======== Records supplied

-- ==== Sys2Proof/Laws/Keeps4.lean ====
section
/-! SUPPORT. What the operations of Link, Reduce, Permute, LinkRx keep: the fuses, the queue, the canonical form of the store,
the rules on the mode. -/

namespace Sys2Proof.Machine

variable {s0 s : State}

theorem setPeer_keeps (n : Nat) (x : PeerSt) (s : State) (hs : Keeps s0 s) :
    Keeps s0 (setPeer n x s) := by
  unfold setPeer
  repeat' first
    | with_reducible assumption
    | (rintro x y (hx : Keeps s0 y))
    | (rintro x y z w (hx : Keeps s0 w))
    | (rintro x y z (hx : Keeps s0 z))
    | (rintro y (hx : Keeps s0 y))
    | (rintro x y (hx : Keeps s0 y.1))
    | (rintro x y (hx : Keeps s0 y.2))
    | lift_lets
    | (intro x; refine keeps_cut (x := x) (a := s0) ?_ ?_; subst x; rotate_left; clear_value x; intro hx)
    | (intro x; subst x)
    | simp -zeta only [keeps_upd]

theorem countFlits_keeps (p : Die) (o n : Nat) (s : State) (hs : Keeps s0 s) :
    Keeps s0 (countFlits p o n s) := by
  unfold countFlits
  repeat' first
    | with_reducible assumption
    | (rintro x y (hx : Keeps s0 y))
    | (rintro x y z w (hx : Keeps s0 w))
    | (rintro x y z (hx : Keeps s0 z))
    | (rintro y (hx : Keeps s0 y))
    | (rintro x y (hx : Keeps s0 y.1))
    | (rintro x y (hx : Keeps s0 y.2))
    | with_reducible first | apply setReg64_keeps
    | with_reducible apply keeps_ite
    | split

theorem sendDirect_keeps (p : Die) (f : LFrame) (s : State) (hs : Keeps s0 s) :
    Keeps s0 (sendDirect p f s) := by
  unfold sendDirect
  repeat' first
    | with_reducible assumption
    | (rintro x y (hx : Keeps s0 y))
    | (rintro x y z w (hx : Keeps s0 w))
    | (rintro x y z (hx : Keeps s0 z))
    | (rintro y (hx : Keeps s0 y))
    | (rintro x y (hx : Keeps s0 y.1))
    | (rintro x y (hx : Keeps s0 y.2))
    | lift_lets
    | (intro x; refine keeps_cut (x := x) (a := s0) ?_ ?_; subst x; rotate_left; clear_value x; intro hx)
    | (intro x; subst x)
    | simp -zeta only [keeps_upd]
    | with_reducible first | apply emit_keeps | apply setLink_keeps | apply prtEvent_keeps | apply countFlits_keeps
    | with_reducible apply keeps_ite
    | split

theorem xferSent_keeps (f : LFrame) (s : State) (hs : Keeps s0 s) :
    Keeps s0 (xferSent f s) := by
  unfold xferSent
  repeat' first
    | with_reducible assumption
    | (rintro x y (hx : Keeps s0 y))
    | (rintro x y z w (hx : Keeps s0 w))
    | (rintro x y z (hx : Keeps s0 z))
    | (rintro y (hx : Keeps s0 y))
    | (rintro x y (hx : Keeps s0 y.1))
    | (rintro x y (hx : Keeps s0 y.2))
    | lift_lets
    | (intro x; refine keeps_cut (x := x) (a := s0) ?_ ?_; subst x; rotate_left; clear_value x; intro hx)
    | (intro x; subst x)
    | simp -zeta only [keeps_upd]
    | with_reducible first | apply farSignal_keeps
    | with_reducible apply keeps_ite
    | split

================

→ Your instructions: Search the data for the string "unfold" and copy every line where it appears.

→ Reply to the exercise:
  unfold setPeer
  unfold countFlits
  unfold sendDirect
  unfold xferSent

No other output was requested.